Gamma Horizon issues – what we saw, what we did and the impact on customers

From James Rochester, Business Development Executive, Gamma Horizon

Once again Gamma would like to apologise for the service issues we saw yesterday. What follows is a brief statement on what we saw, what we did, the impact on customers and what have done since and are doing.

We have previously seen good stability across this platform, the only other outage we’ve had on Horizon this year was on the 21st March and impacted the supplementary services (Client, Integrator etc) – prior to that the last outage was November 2017 (BT issue impacting 831 users) and before that was March 2016.  The platform has been running at 99.99% availability since 2014 and 100% availability in 2018 prior to yesterday.

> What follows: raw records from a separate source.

/-- R162 to R167: the block instructions of a warp all of whose live threads issue them together. The rows they leave, with tag and
shadow, become pending as one result; NF and the draws of all 32 lanes take effect. That TOPK's element of a lane that is not live is read and
sets NF is the model's choice (log 23). -/
def Obligations.BlockInstructions : Prop :=
  ∀ (c : Ctl) (d a : VReg) (s : State) (g : Grp) (k : Nat), s.issues c 1 g → s.whole g k →
    let row := fun (n : Nat) => s.rowAt k n
    let words := fun (j : Nat) => (s.warp k).row (row (a.toNat + j))
    let vals := fun (j : Nat) => (words j).map f32
    let tag := (s.warp k).tags.get (row a.toNat)
    let shadow := (s.warp k).shadows.get (row a.toNat)
    let keys := fun (r : Nat) (ws : List Word) => (List.range 32).map (fun i => (32 * r + i, ws.getD i 0))
    let does := fun (i : Instr) (na nd : Nat) (regs : List (Nat × Word)) (rows : List (Nat × BitVec 4 × DWord)) (nf : Bool) (draws : Nat) =>
      s.rowsOpen g k ((List.range na).map (fun j => row (a.toNat + j))) ((List.range nd).map (fun j => row (d.toNat + j))) →
      ∃ t, exec i s = .next t ∧ s.lateFrame t ∧ s.passed t g (fun _ => g.next)
        ∧ t.pend = s.pend ++ [{ Pending.empty k with id := s.nextId, regs, rowMeta := rows, blk := true }]
        ∧ ∀ j, (t.warp j).nf = ((s.warp j).nf || (j == k && nf))
          ∧ ∀ l, (t.thread j l).draw = if j = k ∧ l < 32 ∧ draws ≠ 0 then advance (s.thread j l).draw draws else (s.thread j l).draw
    let fills := fun (i : Instr) (ws : List Word) (tg : BitVec 4) (nf : Bool) => does i 1 1 (keys (row d.toNat) ws) [(row d.toNat, tg, 0)] nf 0
    fills (.bamax c d a) (List.replicate 32 (rneF32 (amax (vals 0)))) 9 (nfOf (vals 0))
    ∧ fills (.scget c d a) ((List.range 32).map (fun i => if i < 8 then BitVec.ofNat 32 (shadow.toNat / 2 ^ (8 * i) % 256)
        else if i = 8 then tag.setWidth 32 else 0)) 0 false
    ∧ (((words 0).getD 8 0).toNat % 16 < 10 → does (.scset c d a) 1 1 [] [(row d.toNat, ((words 0).getD 8 0).setWidth 4,
        laySlots ((List.range 8).map (fun i => ((words 0).getD i 0).toNat % 256)))] false 0)
    ∧ (∀ (f : MxFmt) (e : Sel), fills (.scsel c f e d a)
        (List.replicate 32 (BitVec.ofNat 32 (mxScale (amax (vals 0)) (tagFmt (MxFmt.tag f)) e))) 0 (nfOf (vals 0)))
    ∧ (∀ (f : MxFmt) (e : Sel) (m : Rnd),
        let bs := packBlocks (tagFmt (MxFmt.tag f)) e (fun lane i => Rnd.mode m (s.drawAt k lane i)) 0 ((List.range f.rows).map vals)
        does (.qpack c f e m d a) f.rows 1
          (keys (row d.toNat) ((List.range 32).map (lineWord (layBlocks (MxFmt.tag f) (bs.map Prod.fst)))))
          [(row d.toNat, BitVec.ofNat 4 (MxFmt.tag f), laySlots (bs.map Prod.snd))]
          (nfOf ((List.range f.rows).flatMap vals) || bs.any (fun b => b.2 == 0xFF))
          (if m = .sr then (bs.filter (fun b => b.2 != 0xFF)).length else 0))
    ∧ (∀ part : BitVec 3, part.toNat < tagBlocks tag.toNat →
        let l : Line := { data := (s.warp k).rowData (row a.toNat), tag, scales := shadow }
        let vs := if tag = 0 ∨ tag = 9 then vals 0 else decodeBlock tag.toNat l part.toNat
        let ws := if tag = 0 ∨ tag = 9 then words 0 else vs.map rneF32
        fills (.qunpk c part d a) ws 9 (nfOf (vs ++ ws.map f32)))
    ∧ (∀ n : BitVec 4,
        let cand := (words 0).zipIdx.filter (fun x => decide (x.2 ∈ (s.warp k).liveLanes))
        let ranked := (cand.filter (fun x => f32 x.1 != .nan)).mergeSort (fun x y => !(f32 x.1).lt (f32 y.1))
        let entry := fun (r : Nat) => if n.toNat ≤ r then ((0 : Word), (0 : Word))
          else ((ranked.map (fun x => (x.1, BitVec.ofNat 32 x.2))).getD r (0xFF800000, 0xFFFF))
        let es := (List.range 32).map entry
        does (.topk c n d a) 1 2 (keys (row d.toNat) (es.map Prod.fst) ++ keys (row (d.toNat + 1)) (es.map Prod.snd))
          [(row d.toNat, 0, 0), (row (d.toNat + 1), 0, 0)]
          (nfOf (vals 0) || es.any (fun x => x.1 == 0xFF800000)) 0)

/-- R112, R380, R391: what CRD reads, register by register.
R56, R113, R380, R391: CWR. TCTL and FSTATUS once for a warp, from its lowest active lane, NF cleared by writing 1; TEPC per thread
and in trap mode only; every other register ignores the write (R7). QUADID's value is the model's choice (log 28). -/
def Obligations.ControlRegisters : Prop :=
  (∀ (c : Ctl) (d : VReg) (r : BitVec 14) (s : State) (g : Grp), s.issues c 1 g →
    (∀ x ∈ g.acts, s.open g [] (s.wrElems x (some { n := d.toNat }))) →
    let table := fun (a : Nat × Nat) =>
      let w := s.warp a.1
      let t := s.thread a.1 a.2
      let k := s.kernelOf a.1
      [(0x000, a.2), (0x001, w.wid), (0x002, (s.wgOf a.1).idx), (0x003, k.launch), (0x004, a.1 / 64), (0x005, a.1 / 16 % 4),
       (0x008, if t.tmode then 1 else 0), (0x009, t.wb), (0x00A, t.draw.toNat), (0x00C, if w.sbchk then 1 else 0),
       (0x010, if w.nf then 1 else 0), (0x011, w.rsltv.toNat), (0x012, w.rsltseq.toNat), (0x014, w.xheld.toNat),
       (0x015, s.exfree (a.1 / 16)), (0x016, 2048 - (s.quad (a.1 / 16)).lost), (0x100, t.tepc.toNat % 2 ^ 32), (0x101, t.tepc.toNat / 2 ^ 32),
       (0x102, t.tcause.toNat), (0x103, t.taddr.toNat % 2 ^ 32), (0x104, t.taddr.toNat / 2 ^ 32), (0x105, t.tinfo.toNat), (0x200, k.ctx),
       (0x201, k.part), (0x202, (s.ctx k.ctx).fasn), (0x203, k.seed.toNat % 2 ^ 32), (0x204, k.seed.toNat / 2 ^ 32),
       (0x205, (if k.late then 1 else 0) + (if k.repeatable then 2 else 0) + (if k.fuse then 4 else 0) + (if k.seedov then 8 else 0)),
       (0x206, k.pidx.toNat), (0x207, k.queue)]
    ∃ t, exec (.crd c d r) s = .next t ∧ s.promises t g { n := d.toNat } (fun a => BitVec.ofNat 64 (((table a).lookup r.toNat).getD 0))
      ∧ s.flagsAre t g.acts (fun _ => false) 0)
  ∧ (∀ (c : Ctl) (a : VReg) (r : BitVec 14) (s : State) (g : Grp), s.issues c 1 g →
    (∀ x ∈ g.acts, s.open g (s.fieldElems x a.toNat false) []) →
    let v := fun (x : Nat × Nat) => (s.elemsVal (s.fieldElems x a.toNat false)).setWidth 32
    let low := fun (k : Nat) => ((g.acts.filter (·.1 == k)).map Prod.snd).headD 0
    ∃ t, exec (.cwr c a r) s = .next t ∧ s.passed t g (fun _ => g.next)
      ∧ State.keeps (fun w => { w.still with sbchk := false, nf := false, xlast := [], xmoved := 0 }) (fun x => { x.still with tepc := 0 }) s t
      ∧ (∀ k, (t.warp k).sbchk = (if r = 0x00C ∧ k ∈ g.acts.map Prod.fst then (v (k, low k)).getLsbD 0 else (s.warp k).sbchk)
        ∧ (t.warp k).nf = (if r = 0x010 ∧ k ∈ g.acts.map Prod.fst then (s.warp k).nf && !(v (k, low k)).getLsbD 0 else (s.warp k).nf))
      ∧ ∀ k l, (t.thread k l).tepc.toNat = (if (k, l) ∈ g.acts ∧ (s.thread k l).tmode = true ∧ r = 0x100 then
            (s.thread k l).tepc.toNat / 2 ^ 32 * 2 ^ 32 + (v (k, l)).toNat
          else if (k, l) ∈ g.acts ∧ (s.thread k l).tmode = true ∧ r = 0x101 then
            (v (k, l)).toNat * 2 ^ 32 + (s.thread k l).tepc.toNat % 2 ^ 32
          else (s.thread k l).tepc.toNat))

/-- R100, R101, R102, R103, R105: WINB; XACQ of a slot not held waits in the quadrant's queue; XTRY grants at once where the queue is
empty and a block is free, zeroed; XREL releases, and the slot's contents are gone. One warp k issues.
R160, R161, R310, R101, R102: FSTAT (with its clear), SRDRAW, CPWP, and XACQ and XTRY of a slot the warps hold: each active
thread's result becomes pending. -/
def Obligations.WindowAndBlocks : Prop :=
  (∀ (c : Ctl) (d : VReg) (n : BitVec 3) (s : State) (g : Grp) (k : Nat), s.issues c 1 g → (∀ x ∈ g.acts, x.1 = k) →
    let inSlot := fun (row : Nat) => 64 + 32 * n.toNat ≤ row ∧ row < 96 + 32 * n.toNat
    (∀ w : BitVec 5, ∃ t, exec (.winb c w) s = .next t ∧ s.passed t g (fun _ => g.next)
      ∧ State.keeps Warp.still (fun x => { x.still with wb := 0 }) s t
      ∧ ∀ j l, (t.thread j l).wb = if (j, l) ∈ g.acts then 16 * w.toNat else (s.thread j l).wb)
    ∧ (n.toNat < (s.wgOf k).xb →
      ((s.warp k).xheld.getLsbD n.toNat = false → (∀ x ∈ g.acts, s.calm (s.wrElems x (some { n := d.toNat }))) →
        ∃ t, exec (.xacq c d n) s = .next t ∧ (k, n.toNat) ∈ (t.quad g.q).xq ∧ t.rest = s.rest ∧ (∀ j, (t.warp j).still = (s.warp j).still)
          ∧ ∀ x ∈ g.acts, (t.thread x.1 x.2).st = .waiting ∧ (t.thread x.1 x.2).pc = (s.thread x.1 x.2).pc)
      ∧ ((s.warp k).xheld.getLsbD n.toNat = false → (∀ x ∈ g.acts, s.open g [] (s.wrElems x (some { n := d.toNat }))) →
        (s.quad g.q).xq = [] → 1 ≤ s.exfree g.q →
        ∃ t, exec (.xtry c d n) s = .next t ∧ t.past g ∧ (t.warp k).xheld = (s.warp k).xheld ||| ((1 : BitVec 8) <<< n.toNat)
          ∧ (∀ row lane, lane < 32 → inSlot row → (t.warp k).elem row lane = 0)
          ∧ (∀ row, inSlot row → (t.warp k).tags.get row = 0 ∧ (t.warp k).shadows.get row = 0)
          ∧ (∀ j row lane, lane < 32 → j ≠ k ∨ ¬ inSlot row → (t.warp j).elem row lane = (s.warp j).elem row lane)
          ∧ t.mem = s.mem ∧ ∀ x ∈ g.acts, s.owes t x (s.wrElems x (some { n := d.toNat })) (BitVec.ofNat 64 (64 + 32 * n.toNat)))
      ∧ ((s.warp k).xheld.getLsbD n.toNat = true → (∀ row, inSlot row → s.pendRow k row = []) →
        ∃ t, exec (.xrel c n) s = .next t ∧ s.passed t g (fun _ => g.next) ∧ t.rest = s.rest
          ∧ (t.warp k).xheld = (s.warp k).xheld &&& ~~~((1 : BitVec 8) <<< n.toNat) ∧ (∀ row, inSlot row → (t.warp k).holds row = false)
          ∧ ∀ j row lane, lane < 32 → j ≠ k ∨ ¬ inSlot row → (t.warp j).elem row lane = (s.warp j).elem row lane)
      ∧ ((s.warp k).xheld.getLsbD n.toNat = false → ∃ t, exec (.xrel c n) s = .next t ∧ s.still t ∧ s.passed t g (fun _ => g.next))))
  ∧ (∀ (c : Ctl) (d : VReg) (s : State) (g : Grp), s.issues c 1 g → (∀ x ∈ g.acts, s.open g [] (s.wrElems x (some { n := d.toNat }))) →
    let gives := fun (i : Instr) (val : Nat × Nat → DWord) (nf : Nat → Bool) (draws : Nat) =>
      ∃ t, exec i s = .next t ∧ s.promises t g { n := d.toNat } val ∧ ∀ k, (t.warp k).nf = nf k
        ∧ ∀ l, (t.thread k l).draw = if (k, l) ∈ g.acts ∧ draws ≠ 0 then advance (s.thread k l).draw draws else (s.thread k l).draw
    (∀ clr : Bool, gives (.fstat c clr d) (fun a => if (s.warp a.1).nf then 1 else 0)
      (fun k => if clr = true ∧ k ∈ g.acts.map Prod.fst then false else (s.warp k).nf) 0)
    ∧ gives (.srdraw c d) (fun a => BitVec.ofNat 64 (s.drawAt a.1 a.2 0)) (fun k => (s.warp k).nf) 1
    ∧ (∀ n : BitVec 4, gives (.cpwp c d n) (fun a => ((s.cluster (a.1 / 512)).chans.get n.toNat).wp.setWidth 64) (fun k => (s.warp k).nf) 0)
    ∧ (∀ (n : BitVec 3) (i : Instr), i = .xacq c d n ∨ i = .xtry c d n →
      (∀ x ∈ g.acts, n.toNat < (s.wgOf x.1).xb ∧ (s.warp x.1).xheld.getLsbD n.toNat = true) →
      gives i (fun _ => BitVec.ofNat 64 (64 + 32 * n.toNat)) (fun k => (s.warp k).nf) 0)
    ∧ (∀ n : BitVec 3, (∀ x ∈ g.acts, n.toNat < (s.wgOf x.1).xb ∧ (s.warp x.1).xheld.getLsbD n.toNat = false) →
      (s.quad g.q).xq ≠ [] ∨ s.exfree g.q = 0 → gives (.xtry c d n) (fun _ => 0xFFFFFFFF) (fun k => (s.warp k).nf) 0))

All our efforts are pointed toward bringing our service back to and beyond the levels you expect over the long term, helping our channel partners wherever we can to restore customer faith.   A recording of the conference call open to all customers, held by CEO Andrew Taylor and COO Andy Morris this morning, is available here:

https://globalmeet.webcasts.com/viewer/event.jsp?ei=1221646&tp_key=528a14fa94

Password: 141118

What Happened

  • At approximately 09:30 yesterday morning we monitored a large proportion of Horizon devices failing to register to the platform via 1 of 8 application clusters, hosted across 4 main data centres.
  • The root cause was a bug on the platform discovered during the early hours of the morning.  The significance, in terms of impact to services, not understood until peak hours.
  • A patch to resolve the bug was tested and deployed (in line with the recommendation from our software vendors Broadsoft) into the live environment, effective around 10am.
  • The patch successfully resolved the bug on the application server, however the knock-on impact was that our SBCs became overloaded by registration retries from the devices that were trying to connect.  This is because Horizon handsets have a resilient configuration which tries a second and third SBC if the first doesn’t respond, this further increases the number of retries across the SBC’s and creates a bow wave of activity.
  • As the SBCs become overloaded they automatically enter a protective state, which enables them to continue to operate at a level that prevents them from becoming overloaded.
  • The resulting technical impact being a slow response to signalling messages and timeouts triggering reattempts by Horizon devices.
  • We also had reports of the Horizon web portal used to deploy diverts, being slow to respond, or unreachable, or diverts failing to become active in a timely manner.  We received about 3 times the number of concurrent users/active sessions on the Horizon portal than we’d expect on a busy weekday. As a result of this, the Horizon portal, failed to deal with all requests in a timely manner, meaning users saw page timeouts and were presented with generic server error messages (“error 500”).

 

What We Did

  • Much of the day was spent understanding the options and taking a series of steps to reduce the overall load across the SBCs and allow recovery, this involved work with vendors Oracle and Siphon on how we might limit call traffic and device registrations to provide that space.
  • We implemented a number of measures e.g. failing over our SBCs, restarting them in sequence, changing the config on the horizon handsets themselves to only allow them to register with one SBC rather than round robin across all four.
  • At 16:50 we started applying the config to our SBCs that would resolve the incident fully.  We tackled this sequentially, one SBC at a time applying the configuration change, carrying out a restart to invoke the change and then monitoring recovery for around 15-20 minutes.
  • Our service management notifications were placed approximately every 30 minutes – they were as open and honest as we could be, being careful to base them on what is known rather than what could be.   We recognise this caused some frustration and have resolved to provide more detailed information in the future, perhaps more information on suspected or likely causes.
  • In an attempt to remedy the Horizon portal performance issues , the Horizon development team applied a configuration change to increase the processing capability available to each of our Horizon web server applications, effectively granting them access to additional server resources to process the web page requests.

The Impact

  • From around 9:30am this morning until 17:48 pm today customers will have had a mixed experience including:
    • being able to make and receive calls in-between the device reregistering,
    • not having been able to make or receive any calls,
    • poor call quality when able to make calls then experience issues with media.
  • We saw 65% of normal traffic levels across the Horizon platform fairly consistently throughout the day.  Some of that traffic being successful calls, some down to the media problems themselves, we will continue to investigate.
  • From 16:50 to 17:48 we saw evidence across device management and traffic instruments that indicate a fully restored and stable service – this would have occurred in “chunks” in line with each SBC restart.

Recovery Actions Completed and Ongoing

  • We have normalised all changes made during the incident to aid recovery across both handsets and SBC’s.
  • We have applied the patch across all Application Clusters and Network Servers to mitigate a repeat of the issue.
  • Analysis of platform and SBC logs are being analysed by our vendors to ensure the issue is fully understood.
  • We have seen stability throughout Thursday 15th November.
  • Investigation into the portal issues and capacity to deal with situations as per yesterday.